The way it is now, it is a last gasp of the old commission system. It used to be that a sprawl of boards and commissioners ran the state's administrative functions -- the highways, the state police, mosquito control, whatever -- until 1970, when it was replaced by a Cabinet reporting to the governor, although vestiges remain here and there.

"It makes no sense that the counties don't report to the election commissioner. I come from the military," said Earl Jaques, a Democratic state representative on the task force and a retired colonel from the Delaware Air National Guard.

"There definitely needs to be consolidation," said Colin Bonini, a Republican state senator on the task force.

"Just the smallness of Delaware, to me that makes sense," said Margaret Rose Henry, the state Senate's Democratic majority whip who is also on the task force.

The form the restructuring might take was left for another meeting, although it certainly sounded as though the county boards might not be long for this world. The task force has until March to complete its review, anticipated to be the basis for legislation.

The task force has plenty more to study, and it has drawn a wily assemblage of veterans of election law wars as participants, including four legislators and five lawyers.

Take Henry, for example. She is a walking, talking testament to the peculiarities of the election law.

The Republicans drafted Henry, even though she was a Democrat, to run in a special election in 1994. After she won, they had to go to court to keep her on their ballot to run for re-election. It had to do with a blackout period in the law preventing her from re-registering as a Republican. Henry caucused for a time with the Republicans but eventually switched sides of the aisle.
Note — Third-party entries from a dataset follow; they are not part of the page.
-- ==== Sys2Proof/Tests/Slice0.lean ====
section
/-! SUPPORT. Small tests: expected results come from the worked cases and tables of spec/, never from the model. A
theorem named witness_<Name> shows that the hypotheses of that obligation are met. -/

namespace Sys2Proof.Tests

open Sys2Proof.Machine

set_option Elab.async false

/-! ### Fixtures -/

/-- A keypad, slot 0: line A, address 5, lane 0, 8-NONE-1 at 9,600, W 4. -/
def pinpad : UnitRecord := ⟨true, .a, 5, .pinpad, 0, resetTune, 4, 0⟩

/-- A reader, slot 1: line A, address 6, lane 0. -/
def cardReader : UnitRecord := ⟨true, .a, 6, .reader, 0, resetTune, 4, 0⟩

/-- A frame that the transmitter is sending. -/
def sent : Frame := ⟨1, .event, [4, 1, 0, 9]⟩

/-- An engine whose line is settled, in the ring. -/
def calm : Engine := { resetEngine resetTune with rx := .atRest, stage := .ring }

/-- Lane 0 with a keypad (slot 0) and a reader (slot 1), both LOCKED, OPEN with tag 314, on a LIVE link that is sending a
frame of lane 1. -/
def served : State :=
  { State.reset with
    link := { resetLinkPort with rx := .atRest, tx := .sending sent }
    tables := { resetTables with
      units := (resetTables.units.set 0 ⟨pinpad, none⟩).set 1 ⟨cardReader, none⟩
      rings := ⟨[0, 1], []⟩ }
    notices := Vector.replicate 5 none
    lanes := (Vector.replicate 8 ({} : LaneRecord)).set 0 { phase := .opened, tag := 314 }
    units := ((Vector.replicate 16 ({} : UnitRun)).set 0 { presence := .locked, syncRequest := false }).set 1
      { presence := .locked, syncRequest := false }
    engines := ⟨calm, calm⟩ }

/-- Lane 0 of `served` changed. -/
def withLane (f : LaneRecord → LaneRecord) : State := served.setLane 0 (f (served.lane 0))

/-- Slot 0 of `served` changed. -/
def withUnit (f : UnitRun → UnitRun) : State := served.setUnit 0 (f (served.unit 0))

/-- The engine of line A of `served` changed. -/
def withEngine (f : Engine → Engine) : State := served.setEngine .a (f (served.engine .a))

/-- A request waiting in the latch of `served`. -/
def asked (body : List Byte) : State := { served with link := { served.link with latch := some body } }

/-- The reply to a request in `served`. -/
def replyTo (c : Instr) (body : List Byte) : Option (List Byte) :=
  match exec c (asked body) with
  | .next t => t.reply
  | _ => none

/-- What a reader reads of the state after a command; `d` where the command does not end in a next state. -/
def after {α : Type} (c : Instr) (s : State) (d : α) (read : State → α) : α :=
  match exec c s with
  | .next t => read t
  | _ => d

/-- An OPEN lane's POLL exchange with slot 0 in its reply period. -/
def polled : State :=
  withEngine fun e => { e with xstate := .await, exchange := some (served.buildExchange 0), tuned := pinpad.tune }

/-- A reply of slot 0 as its line samples it. -/
def sampled (control : Byte) (payload : List Byte) : List Sampled :=
  (telegramBytes .eight 5 control payload).map pinpad.tune.undisturbed

/-! ### Well-formed commands: one ill-formed term for each check, refused -/

theorem test_request_too_long : (Instr.request (List.replicate 241 0)).wellFormed = false := by decide +kernel
theorem test_lane_body_too_long : (Instr.laneCommands 0 (List.replicate 241 0)).wellFormed = false := by decide +kernel
theorem test_lane_body_begins_with_command : (Instr.laneCommands 0 [2, 0]).wellFormed = false := by decide
theorem test_open_too_long : (Instr.openLane 0 1 (List.replicate 237 0)).wellFormed = false := by decide +kernel
theorem test_close_too_long : (Instr.closeLane 0 (List.replicate 239 0)).wellFormed = false := by decide +kernel
theorem test_clear_too_long : (Instr.clearLane 0 (List.replicate 239 0)).wellFormed = false := by decide +kernel
theorem test_show_text_too_long : (Instr.showText 0 0 0 (List.replicate 21 65) []).wellFormed = false := by decide +kernel
theorem test_show_too_long : (Instr.showText 0 0 0 [65] (List.replicate 236 0)).wellFormed = false := by decide +kernel
theorem test_tone_too_long : (Instr.tone 0 0 0 (List.replicate 237 0)).wellFormed = false := by decide +kernel
theorem test_reader_too_long : (Instr.reader 0 0 0 (List.replicate 237 0)).wellFormed = false := by decide +kernel
theorem test_entry_too_long : (Instr.entry 0 1 0 0 0 0 (List.replicate 234 0)).wellFormed = false := by decide +kernel
theorem test_pin_too_long : (Instr.pin 0 4 6 0 0 (List.replicate 235 0)).wellFormed = false := by decide +kernel
theorem test_unlock_too_long : (Instr.unlock 0 0 (List.replicate 238 0)).wellFormed = false := by decide +kernel
theorem test_decide_too_long : (Instr.decideCard 0 1 (List.replicate 238 0)).wellFormed = false := by decide +kernel
theorem test_conflict_past_telegram : (Instr.echoConflict .a 52 none).wellFormed = false := by decide
theorem test_reply_empty : (Instr.reply .a []).wellFormed = false := by decide
theorem test_reply_too_long : (Instr.reply .a (List.replicate 53 ⟨0, true, true⟩)).wellFormed = false := by decide +kernel

/-! ### The counter link -/

/-- R3: the CRC over the nine ASCII characters "123456789". -/
theorem test_crc : crc [0x31, 0x32, 0x33, 0x34, 0x35, 0x36, 0x37, 0x38, 0x39] = 0x29B1 := by decide +kernel

/-- Section 11.5: the first frame after any reset is the NOTICE frame whose body is 0x01, 0x00, 0x00, 0x01. -/
theorem test_hardware_reset :
    after .hardwareReset served none (fun t => some t.link.tx) = some (.sending ⟨0x0F, .notice, [1, 0, 0, 1]⟩) := by
  decide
Then there is Bonini. He is entertaining thoughts of using a loophole in the election law to run simultaneously for re-election and for state treasurer in 2014, although he could only hold one office if he won both (or neither if he lost both.) A couple of Libertarians actually did file dual candidacies in 2012, although being Libertarians, they went virtually unnoticed.

In the room there were also Betsy Maron, counsel to the Democratic Party, and Richard "Shark" Forsten, counsel to the Republican Party. Both of them have a storied history in the election law fray.

Most recently, they were on opposite sides of the court case that allowed the Republicans to substitute Brian Pettyjohn as their state Senate candidate for Eric Bodenweiser, who bailed off the ballot in 2012 as he was about to be indicted for child sex crimes. Pettyjohn is a senator, and Bodenweiser is still awaiting his day in court.

It just about goes without saying the election law can use a comprehensive overhaul, beyond the departmental structure.

All change costs something, though, and in Delaware's overwhelmingly Democratic environment, Bonini managed a little wry nostalgia for the county election boards, as politically balanced as they are anachronistic.

"It's the only place we're even," Bonini quipped.